Only a slice of the listing below is wanted. Retype the lines from the one containing "reports_ite (reports_countCoreBy hc" through the one containing "have h1 : onlyReports", exactly, both ends included.

..........

-- ==== Sys2Proof/Laws/Report.lean ====
section
/-! SUPPORT. Reporting changes nothing but records, logs, counters and the marks of requests: `onlyReports` holds between
the states before and after every operation of Machine/Trace.lean. -/

namespace Sys2Proof

open Sys2Proof.Machine

namespace onlyReports

theorem refl (s : State) : onlyReports s s := ⟨rfl, fun _ _ => rfl⟩

theorem trans {s t u : State} (h : onlyReports s t) (k : onlyReports t u) : onlyReports s u :=
  ⟨k.1.trans h.1, fun n hn => (k.2 n hn).trans (h.2 n hn)⟩

theorem symm {s t : State} (h : onlyReports s t) : onlyReports t s := ⟨h.1.symm, fun n hn => (h.2 n hn).symm⟩

variable {s t : State} (h : onlyReports s t)
include h

theorem get {α : Type} (f : State → α) : f (unreported t) = f (unreported s) := by rw [h.1]

theorem group : t.g = s.g := h.get (fun x : State => x.g)
theorem mem : t.mem = s.mem := h.get (fun x : State => x.mem)
theorem stamps : t.stamps = s.stamps := h.get (fun x : State => x.stamps)
theorem pz : t.pz = s.pz := h.get (fun x : State => x.pz)
theorem seqn : t.seqn = s.seqn := h.get (fun x : State => x.seqn)
theorem path : t.path = s.path := h.get (fun x : State => x.path)
theorem inq : t.inq = s.inq := h.get (fun x : State => x.inq)
theorem dscr : t.dscr = s.dscr := h.get (fun x : State => x.dscr)
theorem tags : t.tags = s.tags := h.get (fun x : State => x.tags)
theorem keygen : t.keygen = s.keygen := h.get (fun x : State => x.keygen)
theorem groups : t.groups = s.groups := h.get (fun x : State => x.groups)
theorem launches : t.launches = s.launches := h.get (fun x : State => x.launches)
theorem launch : t.l = s.l := h.get (fun x : State => x.l)
theorem time : t.now = s.now := h.get (fun x : State => x.now)
theorem scr : t.t.scr = s.t.scr := h.get (fun x : State => x.t.scr)
theorem byte (d pa : Nat) : memByte t d pa = memByte s d pa := by rw [memByte, memByte, h.mem]

end onlyReports

namespace sameButGroup

theorem refl (s : State) : sameButGroup s s := onlyReports.refl _
theorem trans {s t u : State} (h : sameButGroup s t) (k : sameButGroup t u) : sameButGroup s u := onlyReports.trans h k

variable {s t : State} (h : sameButGroup s t)
include h

theorem get {α : Type} (f : State → α) : f (unreported { t with g := {} }) = f (unreported { s with g := {} }) := by
  have := h.1; rw [this]

theorem mem : t.mem = s.mem := h.get (fun x : State => x.mem)
theorem stamps : t.stamps = s.stamps := h.get (fun x : State => x.stamps)
theorem pz : t.pz = s.pz := h.get (fun x : State => x.pz)
theorem seqn : t.seqn = s.seqn := h.get (fun x : State => x.seqn)
theorem path : t.path = s.path := h.get (fun x : State => x.path)
theorem inq : t.inq = s.inq := h.get (fun x : State => x.inq)
theorem dscr : t.dscr = s.dscr := h.get (fun x : State => x.dscr)
theorem tags : t.tags = s.tags := h.get (fun x : State => x.tags)
theorem groups : t.groups = s.groups := h.get (fun x : State => x.groups)
theorem launch : t.l = s.l := h.get (fun x : State => x.l)
theorem time : t.now = s.now := h.get (fun x : State => x.now)
theorem scr : t.t.scr = s.t.scr := h.get (fun x : State => x.t.scr)
theorem byte (d pa : Nat) : memByte t d pa = memByte s d pa := by rw [memByte, memByte, h.mem]

end sameButGroup

namespace Machine

/-! ### Changes of one register -/

theorem sysGet_sysPut (s : State) (n m x : Nat) :
    sysGet (sysPut s n x) m = if m = n then x % 2 ^ 64 else sysGet s m := by
  by_cases h : m = n
  · subst h; simp [sysGet, sysPut]
  · simp only [sysGet, sysPut, if_neg h]
    rw [mget_mput_of_ne' _ h]

theorem reports_sysPut (s : State) {n : Nat} (x : Nat) (h : 0x1400 ≤ n) : onlyReports s (sysPut s n x) := by
  refine ⟨rfl, fun m hm => ?_⟩
  rw [sysGet_sysPut, if_neg (by omega)]

theorem reports_sysSetBits (s : State) {n : Nat} (hi lo x : Nat) (h : 0x1400 ≤ n) : onlyReports s (sysSetBits s n hi lo x) :=
  reports_sysPut s _ h
theorem reports_sysSetBit (s : State) {n : Nat} (b : Nat) (x : Bool) (h : 0x1400 ≤ n) : onlyReports s (sysSetBit s n b x) :=
  reports_sysPut s _ h

theorem reports_foldl {α : Type} {f : State → α → State} (l : List α) (s : State)
    (h : ∀ x ∈ l, ∀ s, onlyReports s (f s x)) : onlyReports s (l.foldl f s) := by
  induction l generalizing s with
  | nil => exact onlyReports.refl s
  | cons x r ih =>
    exact (h x (by simp) s).trans (ih (f s x) (fun y hy => h y (by simp [hy])))

theorem reports_ite {c : Prop} [Decidable c] {s t u : State} (h : onlyReports s t) (k : onlyReports s u) :
    onlyReports s (if c then t else u) := by split <;> assumption

/-! ### Records -/

theorem reports_takeStamp (s : State) (src : Nat) : onlyReports s (takeStamp s src).2 := ⟨rfl, fun _ _ => rfl⟩

theorem reports_syncDbg (s : State) (core : Nat) : onlyReports s (syncDbg s core) := by
  have h : 0x1400 ≤ rDbg core := by unfold rDbg; omega
  unfold syncDbg
  split <;> exact .trans (reports_sysSetBit _ _ _ h) (reports_sysSetBits _ _ _ _ h)

/-- What a count may do: it changes no more than a report (R407). -/
abbrev CountsReport (cnt : Counts) : Prop := ∀ (s : State) (n k : Nat), 0x1400 ≤ n → onlyReports s (cnt s n k)

section
variable {cnt : Counts} (hc : CountsReport cnt)
include hc

theorem reports_countCoreBy (s : State) (core src : Nat) (c : Option Nat) (k : Nat) : onlyReports s (countCoreBy cnt s core src c k) := by
  unfold countCoreBy
  refine reports_foldl _ _ fun n hn s => hc s n k ?_
  simp only [List.mem_filter, List.mem_map] at hn
  obtain ⟨⟨j, -, rfl⟩, -⟩ := hn
  unfold rCtrCore; omega

theorem reports_countDieBy (s : State) (die src : Nat) (c : Option Nat) (k : Nat) : onlyReports s (countDieBy cnt s die src c k) := by
  unfold countDieBy
  refine reports_foldl _ _ fun n hn s => hc s n k ?_
  simp only [List.mem_filter, List.mem_map] at hn
  obtain ⟨⟨j, -, rfl⟩, -⟩ := hn
  unfold rCtrDie; omega

theorem reports_dropRecBy (s : State) (i : Nat) (r : HeldRec) : onlyReports s (dropRecBy cnt s i r) := by
  unfold dropRecBy
  refine .trans ?_ (reports_countDieBy hc _ _ _ _ _)
  exact .trans (reports_sysPut s (n := rTs i 5) _ (by unfold rTs; omega)) ⟨rfl, fun _ _ => rfl⟩

theorem reports_pushHeldBy (s : State) (i : Nat) (r : HeldRec) : onlyReports s (pushHeldBy cnt s i r) := by
  unfold pushHeldBy
  exact reports_ite (reports_dropRecBy hc s i r) ⟨rfl, fun _ _ => rfl⟩

theorem reports_emitBy (s : State) (cls code c src a : Nat) (b holds : Option Nat) :
    onlyReports s (emitBy cnt s cls code c src a b holds) := by
  unfold emitBy
  refine reports_ite (.refl s) ?_
  have h1 := (reports_takeStamp s src).trans (reports_foldl ((iota 0 16).filter (fun i => takes s i cls c src)) _ fun i _ u =>
    reports_pushHeldBy hc u i ⟨.record, src, recBytes (takeStamp s src).1 cls code (decide (dieNow s (srcDie src) < (takeStamp s src).1)) src c a b,
      if sysBit u (rTs i 0) 56 then holds else none⟩)
  have h2 : ∀ u, onlyReports u (if src < 256 then countCoreBy cnt u src 0x0E (some c) 1 else u) := fun u =>
    reports_ite (reports_countCoreBy hc u _ _ _ _) (.refl u)
  dsimp only
  refine .trans (h1.trans (h2 _)) ?_
  exact reports_countDieBy hc _ _ _ _ _

theorem reports_stopPartBy (s : State) (core part why code : Nat) : onlyReports s (stopPartBy cnt s core part why code) := by
  unfold stopPartBy
  have h1 : onlyReports s { s with stops := s.stops ++ [⟨core, part, why, code⟩] } := ⟨rfl, fun _ _ => rfl⟩
  refine reports_ite (.refl s) (.trans (h1.trans (reports_syncDbg _ core)) ?_)
  exact reports_emitBy hc _ _ _ _ _ _ _ _

end

theorem forgetAsk_mapFirst (p : Team → Bool) (f : Team → Team) (hf : ∀ t, forgetAsk (f t) = forgetAsk t) (l : List Team) :
    (mapFirst p f l).map forgetAsk = l.map forgetAsk := by
  induction l with
  | nil => rfl
  | cons x r ih =>
    simp only [mapFirst]
    split <;> simp [hf, ih]

theorem reports_updT (s : State) (uid : Nat) (f : Team → Team) (hf : ∀ t, forgetAsk (f t) = forgetAsk t) :
    onlyReports s (updT s uid f) := by
  unfold updT
  refine reports_ite ⟨?_, fun _ _ => rfl⟩ ⟨?_, fun _ _ => rfl⟩
  · simp [unreported, hf]
  · simp [unreported, forgetAsk_mapFirst _ f hf]

theorem reports_askLarge (s : State) (core : Nat) : onlyReports s (askLarge s core) := by
  unfold askLarge
  split
  · exact reports_ite (reports_updT s _ _ fun _ => rfl) (.refl s)
  · exact .refl s

theorem reports_preRequest (s : State) (core op : Nat) : onlyReports s (preRequest s core op) := by
  have h : 0x1400 ≤ rPre core := by unfold rPre; omega
  unfold preRequest
  refine reports_ite (.refl s) (reports_ite (reports_sysSetBits s _ _ _ h) ?_)
  have k : ∀ u : State, onlyReports u
      (sysSetBits (sysSetBit { u with pre := u.pre ++ [⟨core, op⟩] } (rPre core) 63 true) (rPre core) 62 61 0) := fun u =>
    .trans (.trans ⟨rfl, fun _ _ => rfl⟩ (reports_sysSetBit _ _ _ h)) (reports_sysSetBits _ _ _ _ h)
  by_cases ho : op = 1
  · simp only [ho, if_true] at k ⊢
    exact (reports_askLarge s core).trans (k _)
  · simp only [ho, if_false]
    exact k s

/-! ### Counters -/

theorem reports_ctrWrapBy {cnt : Counts} (hc : CountsReport cnt) (s : State) {n : Nat} (hn : 0x1400 ≤ n) :
    onlyReports s (ctrWrapBy cnt s n) := by
  have hp : 0x1400 ≤ rPre (ctrCore n) := by unfold rPre; omega
  have h1 : ∀ u, onlyReports u (if bit (sysGet s n) 60 then emitBy cnt u 0x0B 0 (if bit (sysGet s n) 57 then 0 else bits (sysGet s n) 15 8)
      (ctrSrc n) (ctrJ n + (if ctrIsCore n then 0 else 32)) none none else u) := fun u => reports_ite (reports_emitBy hc u _ _ _ _ _ _ _) (.refl u)
  have h2 : ∀ u, onlyReports u (if bit (sysGet s n) 61 then stopPartBy cnt u (ctrCore n) (bits (sysGet s n) 59 58) 3 0 else u) := fun u =>
    reports_ite (reports_stopPartBy hc u _ _ _ _) (.refl u)
  have h3 : ∀ u p, onlyReports u (if bit p 8 && bits p 7 4 == ctrJ n then
      preRequest (if bit p 9 then sysSetBit u (rPre (ctrCore n)) 8 false else u) (ctrCore n) (bits p 1 0) else u) := fun u p =>
    reports_ite ((reports_ite (reports_sysSetBit u _ _ hp) (.refl u)).trans (reports_preRequest _ _ _)) (.refl u)
  have h4 := (reports_sysSetBit s 62 true hn).trans (h1 _)
  exact reports_ite h4 ((h4.trans (h2 _)).trans (h3 _ _))

theorem reports_bumpN : ∀ fuel, CountsReport (bumpN fuel)
  | 0, s, n, _, hn => reports_sysPut s (n := n + 1) _ (by omega)
  | fuel + 1, s, n, k, hn => by
    unfold bumpN
    have h := reports_sysPut s (n := n + 1) ((sysGet s (n + 1) + k) % 2 ^ 48) (by omega)
    exact reports_ite h (h.trans (reports_ctrWrapBy (reports_bumpN fuel) _ hn))

theorem reports_bump : CountsReport bump := reports_bumpN 64

theorem reports_countCore (s : State) (core src : Nat) (c : Option Nat) (k : Nat) : onlyReports s (countCore s core src c k) :=
  reports_countCoreBy reports_bump s _ _ _ _
theorem reports_countDie (s : State) (die src : Nat) (c : Option Nat) (k : Nat) : onlyReports s (countDie s die src c k) :=
  reports_countDieBy reports_bump s _ _ _ _
theorem reports_pushHeld (s : State) (i : Nat) (r : HeldRec) : onlyReports s (pushHeld s i r) := reports_pushHeldBy reports_bump s i r
theorem reports_dropRec (s : State) (i : Nat) (r : HeldRec) : onlyReports s (dropRec s i r) := reports_dropRecBy reports_bump s i r
theorem reports_stopPart (s : State) (core part why code : Nat) : onlyReports s (stopPart s core part why code) :=
  reports_stopPartBy reports_bump s _ _ _ _
theorem reports_emit (s : State) (cls code c src a : Nat) (b holds : Option Nat) :
    onlyReports s (emit s cls code c src a b holds) := reports_emitBy reports_bump s _ _ _ _ _ _ _

theorem reports_countCycles (s : State) (k : Nat) : onlyReports s (countCycles s k) := by
  unfold countCycles
  refine reports_ite (.refl s) (reports_foldl _ _ fun n hn s => reports_bump s n k ?_)
  simp only [List.mem_filter, Bool.and_eq_true, decide_eq_true_eq] at hn
  omega

/-! ### Transfers (R391) -/

theorem reports_linkBytes (s : State) (a b n : Nat) : onlyReports s (linkBytes s a b n) := by
  unfold linkBytes
  exact reports_foldl _ _ fun d _ s => reports_countDie s _ _ _ _

theorem reports_xfer (s : State) (src dst n : Nat) : onlyReports s (xfer s src dst n) := by
  unfold xfer
  exact reports_ite (.refl s) ((reports_linkBytes _ _ _ _).trans ⟨rfl, fun _ _ => rfl⟩)

theorem reports_emitG (s : State) (cls code a val : Nat) : onlyReports s (emitG s cls code a val) := reports_emit s _ _ _ _ _ _ _
theorem reports_countG (s : State) (src k : Nat) : onlyReports s (countG s src k) := reports_countCore s _ _ _ _

theorem reports_replay (s : State) (uid kind : Nat) (sp : Space) (addr frag : Nat) (data : List Byte) :
    onlyReports s (replay s uid kind sp addr frag data) := by
  unfold replay
  split
  · exact .refl s
  · refine reports_ite (.refl s) (.trans (reports_takeStamp s _) (reports_foldl _ _ fun i _ s => reports_foldl _ _ fun d _ s => ?_))
    exact reports_pushHeld s _ _

/-! ### Error logs -/

theorem reports_pushA (s : State) (c : Nat) (r : ARec) : onlyReports s (pushA s c r) := by
  unfold pushA
  dsimp only
  repeat' first
    | exact ⟨rfl, fun _ _ => rfl⟩
    | split

theorem reports_logA (s : State) (l : Launch) (r : ARec) : onlyReports s (logA s l r) := by
  unfold logA
  exact reports_ite (reports_pushA s _ r) (.refl s)

theorem reports_logG (s : State) (l : Launch) (uid key : Nat) (r : ARec) : onlyReports s (logG s l uid key r) := by
  unfold logG
  refine reports_ite (.refl s) ?_
  split
  · exact reports_pushA s _ r
  · exact reports_ite ⟨rfl, fun _ _ => rfl⟩ (reports_pushA s _ r)

theorem reports_logExec (s : State) (l : Launch) (base : ARec) (who : List (Nat × List Cause)) :
    onlyReports s (logExec s l base who) := by
  unfold logExec
  exact reports_foldl _ _ fun c _ s => reports_ite (.refl s) (reports_logG s l _ _ _)

theorem reports_pushB (s : State) (c : Nat) (r : BRec) : onlyReports s (pushB s c r) := by
  unfold pushB
  exact reports_ite ⟨rfl, fun _ _ => rfl⟩ ⟨rfl, fun _ _ => rfl⟩

/-! ### The package (R9, R10, R18): what it keeps beside the values -/

theorem reports_openSeg (s : State) (pa : Nat) : onlyReports s (openSeg s pa) := by
  unfold openSeg
  exact reports_ite (.refl s) (reports_ite (.refl s) (.trans ⟨rfl, fun _ _ => rfl⟩ (reports_countDie _ _ _ _ _)))

theorem reports_l2Room (s : State) (die sl : Nat) : onlyReports s (l2Room s die sl) := by
  unfold l2Room
  exact reports_ite (.refl s) (reports_ite (.refl s) ⟨rfl, fun _ _ => rfl⟩)

theorem reports_l2Fill (s : State) (die sec : Nat) : onlyReports s (l2Fill s die sec) := by
  unfold l2Fill
  have h := reports_l2Room s die (homeSlice (32 * sec))
  dsimp only
  split
  · exact h.trans ⟨rfl, fun _ _ => rfl⟩
  · exact ⟨rfl, fun _ _ => rfl⟩

theorem reports_l2Home (s : State) (c : Option Nat) (sec : Nat) : onlyReports s (l2Home s c sec) := by
  unfold l2Home
  exact reports_ite (reports_countDie _ _ _ _ _)
    (((reports_countDie _ _ _ _ _).trans (reports_openSeg _ _)).trans (reports_l2Fill _ _ _))

end Machine

end Sys2Proof
end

..........

#### Answer to the problem:
    reports_ite (reports_countCoreBy hc u _ _ _ _) (.refl u)
  dsimp only
  refine .trans (h1.trans (h2 _)) ?_
  exact reports_countDieBy hc _ _ _ _ _

theorem reports_stopPartBy (s : State) (core part why code : Nat) : onlyReports s (stopPartBy cnt s core part why code) := by
  unfold stopPartBy
  have h1 : onlyReports s { s with stops := s.stops ++ [⟨core, part, why, code⟩] } := ⟨rfl, fun _ _ => rfl⟩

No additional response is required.